• **Task statement**
Copy exactly the lines of the material below, starting with the first and including the line that holds "(recorded v b s).pending = s.pending := rfl".

• **Data to use**
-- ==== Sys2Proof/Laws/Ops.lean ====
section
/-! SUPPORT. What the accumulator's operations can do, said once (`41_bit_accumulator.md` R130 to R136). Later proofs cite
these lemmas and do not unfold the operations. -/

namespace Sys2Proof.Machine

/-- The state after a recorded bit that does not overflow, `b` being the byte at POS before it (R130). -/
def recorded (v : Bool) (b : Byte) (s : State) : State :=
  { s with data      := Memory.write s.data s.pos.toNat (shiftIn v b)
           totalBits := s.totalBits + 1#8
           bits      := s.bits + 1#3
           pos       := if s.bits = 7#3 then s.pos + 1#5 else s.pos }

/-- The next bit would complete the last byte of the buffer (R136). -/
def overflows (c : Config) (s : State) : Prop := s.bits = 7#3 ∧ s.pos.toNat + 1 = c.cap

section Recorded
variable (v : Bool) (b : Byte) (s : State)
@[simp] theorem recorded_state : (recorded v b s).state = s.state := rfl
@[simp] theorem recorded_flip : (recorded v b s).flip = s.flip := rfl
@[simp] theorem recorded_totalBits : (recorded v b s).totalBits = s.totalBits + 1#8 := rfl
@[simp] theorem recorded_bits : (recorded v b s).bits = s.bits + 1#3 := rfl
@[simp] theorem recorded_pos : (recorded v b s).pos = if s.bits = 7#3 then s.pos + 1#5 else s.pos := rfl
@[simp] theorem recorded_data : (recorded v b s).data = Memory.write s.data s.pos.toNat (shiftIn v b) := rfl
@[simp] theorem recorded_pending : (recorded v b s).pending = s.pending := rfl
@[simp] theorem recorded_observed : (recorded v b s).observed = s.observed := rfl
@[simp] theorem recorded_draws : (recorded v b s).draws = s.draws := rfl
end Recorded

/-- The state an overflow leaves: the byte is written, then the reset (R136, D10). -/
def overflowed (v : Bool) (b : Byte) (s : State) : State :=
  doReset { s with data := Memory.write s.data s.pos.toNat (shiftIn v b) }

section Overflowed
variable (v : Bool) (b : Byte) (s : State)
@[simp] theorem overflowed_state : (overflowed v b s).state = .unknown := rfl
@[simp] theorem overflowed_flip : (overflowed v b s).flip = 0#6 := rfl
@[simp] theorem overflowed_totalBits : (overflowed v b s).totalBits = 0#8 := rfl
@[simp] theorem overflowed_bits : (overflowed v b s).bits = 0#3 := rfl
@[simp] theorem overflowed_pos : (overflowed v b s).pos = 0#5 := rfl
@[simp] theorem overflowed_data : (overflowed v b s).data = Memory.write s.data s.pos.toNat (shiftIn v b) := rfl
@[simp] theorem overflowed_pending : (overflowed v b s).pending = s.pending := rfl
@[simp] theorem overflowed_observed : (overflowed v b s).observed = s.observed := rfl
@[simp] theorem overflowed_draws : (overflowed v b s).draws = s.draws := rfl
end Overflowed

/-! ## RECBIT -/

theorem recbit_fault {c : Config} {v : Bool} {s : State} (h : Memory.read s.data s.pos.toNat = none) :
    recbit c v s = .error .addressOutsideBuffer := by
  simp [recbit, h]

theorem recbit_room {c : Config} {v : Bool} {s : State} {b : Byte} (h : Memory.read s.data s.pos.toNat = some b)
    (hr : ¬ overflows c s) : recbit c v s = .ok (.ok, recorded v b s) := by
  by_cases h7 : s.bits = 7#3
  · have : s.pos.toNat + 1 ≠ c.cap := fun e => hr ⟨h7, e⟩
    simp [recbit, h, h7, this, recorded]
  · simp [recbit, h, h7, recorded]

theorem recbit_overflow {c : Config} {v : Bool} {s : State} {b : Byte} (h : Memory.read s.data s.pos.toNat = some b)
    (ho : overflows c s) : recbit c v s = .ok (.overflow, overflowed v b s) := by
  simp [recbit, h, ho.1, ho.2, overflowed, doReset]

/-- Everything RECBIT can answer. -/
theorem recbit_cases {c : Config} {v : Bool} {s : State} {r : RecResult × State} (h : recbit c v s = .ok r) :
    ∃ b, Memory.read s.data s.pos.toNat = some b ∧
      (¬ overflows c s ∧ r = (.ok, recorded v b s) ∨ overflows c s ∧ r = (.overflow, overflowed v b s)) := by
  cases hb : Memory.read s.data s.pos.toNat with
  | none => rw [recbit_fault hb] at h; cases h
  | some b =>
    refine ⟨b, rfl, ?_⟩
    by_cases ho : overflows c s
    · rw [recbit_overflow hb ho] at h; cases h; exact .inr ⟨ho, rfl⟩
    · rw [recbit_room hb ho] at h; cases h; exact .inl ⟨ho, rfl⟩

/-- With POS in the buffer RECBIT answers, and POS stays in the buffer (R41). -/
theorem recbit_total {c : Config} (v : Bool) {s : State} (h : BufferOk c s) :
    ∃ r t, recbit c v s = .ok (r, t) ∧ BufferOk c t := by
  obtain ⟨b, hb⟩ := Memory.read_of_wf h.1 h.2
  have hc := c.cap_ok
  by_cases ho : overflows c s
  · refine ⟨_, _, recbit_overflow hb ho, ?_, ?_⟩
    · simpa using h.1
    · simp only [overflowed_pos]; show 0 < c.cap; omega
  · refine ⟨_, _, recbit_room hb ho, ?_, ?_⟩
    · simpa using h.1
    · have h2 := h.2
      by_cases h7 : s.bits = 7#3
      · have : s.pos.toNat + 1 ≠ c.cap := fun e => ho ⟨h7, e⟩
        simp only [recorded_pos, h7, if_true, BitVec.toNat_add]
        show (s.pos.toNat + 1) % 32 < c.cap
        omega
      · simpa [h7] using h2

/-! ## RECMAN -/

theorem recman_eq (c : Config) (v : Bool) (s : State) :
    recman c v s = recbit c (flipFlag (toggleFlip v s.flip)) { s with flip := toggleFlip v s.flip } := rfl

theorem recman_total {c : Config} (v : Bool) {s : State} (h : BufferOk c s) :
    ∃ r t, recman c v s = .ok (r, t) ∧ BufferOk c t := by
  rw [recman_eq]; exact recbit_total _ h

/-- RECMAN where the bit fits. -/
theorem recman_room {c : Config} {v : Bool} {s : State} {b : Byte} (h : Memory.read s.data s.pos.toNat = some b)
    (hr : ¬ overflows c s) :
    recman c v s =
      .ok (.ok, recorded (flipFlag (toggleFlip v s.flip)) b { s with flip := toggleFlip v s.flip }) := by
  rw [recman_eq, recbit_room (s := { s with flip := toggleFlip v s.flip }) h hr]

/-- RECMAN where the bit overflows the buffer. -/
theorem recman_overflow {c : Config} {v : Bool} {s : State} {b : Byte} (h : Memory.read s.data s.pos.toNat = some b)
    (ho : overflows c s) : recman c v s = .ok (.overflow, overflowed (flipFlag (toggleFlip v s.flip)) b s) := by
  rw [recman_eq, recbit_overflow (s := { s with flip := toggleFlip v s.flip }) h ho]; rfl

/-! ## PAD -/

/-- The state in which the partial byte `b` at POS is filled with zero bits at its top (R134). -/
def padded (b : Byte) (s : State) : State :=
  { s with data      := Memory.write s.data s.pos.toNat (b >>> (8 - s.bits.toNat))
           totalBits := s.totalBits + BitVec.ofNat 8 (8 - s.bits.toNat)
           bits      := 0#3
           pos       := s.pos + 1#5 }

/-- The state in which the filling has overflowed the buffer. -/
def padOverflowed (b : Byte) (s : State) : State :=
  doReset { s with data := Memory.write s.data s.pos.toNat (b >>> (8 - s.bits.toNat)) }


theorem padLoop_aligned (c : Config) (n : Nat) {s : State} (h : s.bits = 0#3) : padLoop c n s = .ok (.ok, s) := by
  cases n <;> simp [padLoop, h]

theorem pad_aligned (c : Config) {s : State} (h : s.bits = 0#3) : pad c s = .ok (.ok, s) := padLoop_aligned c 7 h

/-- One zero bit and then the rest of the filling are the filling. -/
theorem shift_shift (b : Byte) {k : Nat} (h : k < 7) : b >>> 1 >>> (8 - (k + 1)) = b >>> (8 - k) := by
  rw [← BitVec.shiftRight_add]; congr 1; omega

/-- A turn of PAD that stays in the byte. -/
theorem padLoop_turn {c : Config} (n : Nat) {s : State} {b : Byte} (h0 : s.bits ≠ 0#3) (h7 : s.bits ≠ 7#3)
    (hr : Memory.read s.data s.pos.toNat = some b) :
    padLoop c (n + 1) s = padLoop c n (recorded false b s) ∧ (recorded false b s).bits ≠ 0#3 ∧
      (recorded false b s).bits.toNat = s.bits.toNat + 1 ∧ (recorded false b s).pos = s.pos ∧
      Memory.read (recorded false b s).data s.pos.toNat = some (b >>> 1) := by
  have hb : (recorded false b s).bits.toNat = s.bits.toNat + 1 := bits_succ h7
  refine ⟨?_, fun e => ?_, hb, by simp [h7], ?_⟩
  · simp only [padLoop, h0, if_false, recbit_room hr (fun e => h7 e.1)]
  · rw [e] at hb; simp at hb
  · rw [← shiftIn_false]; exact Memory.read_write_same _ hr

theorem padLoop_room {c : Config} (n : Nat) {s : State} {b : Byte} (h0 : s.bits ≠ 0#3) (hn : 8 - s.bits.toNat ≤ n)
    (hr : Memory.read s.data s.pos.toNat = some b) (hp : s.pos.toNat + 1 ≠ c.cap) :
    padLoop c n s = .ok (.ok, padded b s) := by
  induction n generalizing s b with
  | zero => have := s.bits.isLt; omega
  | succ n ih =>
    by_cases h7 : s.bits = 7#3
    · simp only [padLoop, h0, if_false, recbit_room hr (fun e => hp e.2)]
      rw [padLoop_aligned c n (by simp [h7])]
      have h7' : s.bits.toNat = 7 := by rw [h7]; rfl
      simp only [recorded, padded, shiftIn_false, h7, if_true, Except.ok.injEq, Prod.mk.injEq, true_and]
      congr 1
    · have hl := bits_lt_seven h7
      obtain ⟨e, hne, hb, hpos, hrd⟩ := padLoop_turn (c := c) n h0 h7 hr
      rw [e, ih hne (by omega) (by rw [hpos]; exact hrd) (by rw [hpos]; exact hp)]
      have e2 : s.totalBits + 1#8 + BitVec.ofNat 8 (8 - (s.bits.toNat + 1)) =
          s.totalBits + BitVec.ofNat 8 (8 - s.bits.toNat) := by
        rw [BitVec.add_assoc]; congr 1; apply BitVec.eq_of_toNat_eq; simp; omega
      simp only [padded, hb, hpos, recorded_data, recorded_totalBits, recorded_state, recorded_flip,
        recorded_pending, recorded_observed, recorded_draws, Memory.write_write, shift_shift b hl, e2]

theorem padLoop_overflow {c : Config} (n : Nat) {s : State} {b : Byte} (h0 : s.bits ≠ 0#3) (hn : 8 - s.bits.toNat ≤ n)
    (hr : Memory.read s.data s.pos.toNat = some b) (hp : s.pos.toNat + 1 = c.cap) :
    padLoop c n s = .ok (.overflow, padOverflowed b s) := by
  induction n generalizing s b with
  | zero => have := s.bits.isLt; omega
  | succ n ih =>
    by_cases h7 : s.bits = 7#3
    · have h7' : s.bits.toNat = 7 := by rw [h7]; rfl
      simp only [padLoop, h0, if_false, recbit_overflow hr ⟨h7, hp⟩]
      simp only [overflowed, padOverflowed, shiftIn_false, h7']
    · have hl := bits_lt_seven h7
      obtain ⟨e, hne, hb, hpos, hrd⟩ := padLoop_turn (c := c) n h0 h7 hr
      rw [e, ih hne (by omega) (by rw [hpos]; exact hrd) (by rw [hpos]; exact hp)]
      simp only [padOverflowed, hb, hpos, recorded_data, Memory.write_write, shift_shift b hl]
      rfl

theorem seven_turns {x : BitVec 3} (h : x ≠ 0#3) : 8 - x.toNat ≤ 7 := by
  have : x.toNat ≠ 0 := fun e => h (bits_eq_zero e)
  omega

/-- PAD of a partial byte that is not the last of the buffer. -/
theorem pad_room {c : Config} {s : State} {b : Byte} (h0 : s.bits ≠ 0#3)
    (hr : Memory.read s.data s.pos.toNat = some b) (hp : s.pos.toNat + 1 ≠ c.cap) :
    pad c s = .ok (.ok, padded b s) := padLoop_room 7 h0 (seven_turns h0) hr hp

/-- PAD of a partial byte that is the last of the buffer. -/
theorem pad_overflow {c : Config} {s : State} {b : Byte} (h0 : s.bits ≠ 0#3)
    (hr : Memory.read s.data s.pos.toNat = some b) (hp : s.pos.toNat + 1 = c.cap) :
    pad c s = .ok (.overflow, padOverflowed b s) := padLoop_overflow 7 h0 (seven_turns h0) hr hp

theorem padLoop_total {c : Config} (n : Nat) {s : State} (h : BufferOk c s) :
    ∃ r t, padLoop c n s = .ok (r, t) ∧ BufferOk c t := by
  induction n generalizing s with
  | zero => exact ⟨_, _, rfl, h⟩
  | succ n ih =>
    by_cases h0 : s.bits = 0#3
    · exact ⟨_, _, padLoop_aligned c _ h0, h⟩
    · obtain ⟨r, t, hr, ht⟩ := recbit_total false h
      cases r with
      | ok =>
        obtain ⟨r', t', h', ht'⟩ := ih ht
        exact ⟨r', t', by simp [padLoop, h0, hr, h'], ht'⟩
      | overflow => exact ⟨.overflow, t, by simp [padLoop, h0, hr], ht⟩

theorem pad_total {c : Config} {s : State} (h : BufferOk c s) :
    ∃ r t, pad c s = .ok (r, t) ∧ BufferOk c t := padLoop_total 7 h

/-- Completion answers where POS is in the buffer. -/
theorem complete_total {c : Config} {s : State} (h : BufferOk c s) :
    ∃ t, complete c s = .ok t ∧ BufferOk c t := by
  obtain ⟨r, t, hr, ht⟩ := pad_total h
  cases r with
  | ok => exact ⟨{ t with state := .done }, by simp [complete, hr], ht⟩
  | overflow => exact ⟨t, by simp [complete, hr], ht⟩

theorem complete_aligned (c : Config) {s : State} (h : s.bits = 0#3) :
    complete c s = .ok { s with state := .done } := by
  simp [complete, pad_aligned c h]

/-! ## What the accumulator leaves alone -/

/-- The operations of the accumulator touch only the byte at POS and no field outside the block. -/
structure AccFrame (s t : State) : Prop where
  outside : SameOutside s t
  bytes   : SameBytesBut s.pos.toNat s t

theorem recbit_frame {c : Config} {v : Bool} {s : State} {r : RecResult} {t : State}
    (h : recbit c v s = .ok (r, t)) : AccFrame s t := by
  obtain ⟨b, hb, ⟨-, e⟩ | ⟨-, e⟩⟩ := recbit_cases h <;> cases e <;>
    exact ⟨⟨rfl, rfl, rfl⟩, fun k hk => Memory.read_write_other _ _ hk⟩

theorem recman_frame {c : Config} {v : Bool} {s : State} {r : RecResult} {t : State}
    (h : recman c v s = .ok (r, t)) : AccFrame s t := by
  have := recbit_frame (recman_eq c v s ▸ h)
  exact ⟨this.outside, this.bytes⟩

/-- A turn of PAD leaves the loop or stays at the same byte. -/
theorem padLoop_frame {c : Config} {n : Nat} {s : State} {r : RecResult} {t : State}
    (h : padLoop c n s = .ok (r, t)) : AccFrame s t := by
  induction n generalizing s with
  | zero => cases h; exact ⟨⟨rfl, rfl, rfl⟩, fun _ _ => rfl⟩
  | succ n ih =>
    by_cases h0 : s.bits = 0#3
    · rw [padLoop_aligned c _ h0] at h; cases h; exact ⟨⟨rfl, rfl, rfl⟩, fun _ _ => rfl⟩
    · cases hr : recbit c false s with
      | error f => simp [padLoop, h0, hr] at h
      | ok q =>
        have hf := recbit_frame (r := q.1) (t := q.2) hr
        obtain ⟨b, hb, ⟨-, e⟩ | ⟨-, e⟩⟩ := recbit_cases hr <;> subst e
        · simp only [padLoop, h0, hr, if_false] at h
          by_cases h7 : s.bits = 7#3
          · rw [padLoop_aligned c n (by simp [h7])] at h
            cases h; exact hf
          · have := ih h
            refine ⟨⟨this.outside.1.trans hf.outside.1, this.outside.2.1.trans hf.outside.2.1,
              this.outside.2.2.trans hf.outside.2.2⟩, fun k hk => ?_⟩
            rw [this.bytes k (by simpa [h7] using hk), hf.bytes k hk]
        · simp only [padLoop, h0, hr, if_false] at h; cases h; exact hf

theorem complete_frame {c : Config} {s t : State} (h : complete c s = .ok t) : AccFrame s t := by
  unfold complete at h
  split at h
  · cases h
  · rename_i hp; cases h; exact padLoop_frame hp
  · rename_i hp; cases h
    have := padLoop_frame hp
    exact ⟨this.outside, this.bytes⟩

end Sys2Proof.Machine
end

• **Task response**
-- ==== Sys2Proof/Laws/Ops.lean ====
section
/-! SUPPORT. What the accumulator's operations can do, said once (`41_bit_accumulator.md` R130 to R136). Later proofs cite
these lemmas and do not unfold the operations. -/

namespace Sys2Proof.Machine

/-- The state after a recorded bit that does not overflow, `b` being the byte at POS before it (R130). -/
def recorded (v : Bool) (b : Byte) (s : State) : State :=
  { s with data      := Memory.write s.data s.pos.toNat (shiftIn v b)
           totalBits := s.totalBits + 1#8
           bits      := s.bits + 1#3
           pos       := if s.bits = 7#3 then s.pos + 1#5 else s.pos }

/-- The next bit would complete the last byte of the buffer (R136). -/
def overflows (c : Config) (s : State) : Prop := s.bits = 7#3 ∧ s.pos.toNat + 1 = c.cap

section Recorded
variable (v : Bool) (b : Byte) (s : State)
@[simp] theorem recorded_state : (recorded v b s).state = s.state := rfl
@[simp] theorem recorded_flip : (recorded v b s).flip = s.flip := rfl
@[simp] theorem recorded_totalBits : (recorded v b s).totalBits = s.totalBits + 1#8 := rfl
@[simp] theorem recorded_bits : (recorded v b s).bits = s.bits + 1#3 := rfl
@[simp] theorem recorded_pos : (recorded v b s).pos = if s.bits = 7#3 then s.pos + 1#5 else s.pos := rfl
@[simp] theorem recorded_data : (recorded v b s).data = Memory.write s.data s.pos.toNat (shiftIn v b) := rfl
@[simp] theorem recorded_pending : (recorded v b s).pending = s.pending := rfl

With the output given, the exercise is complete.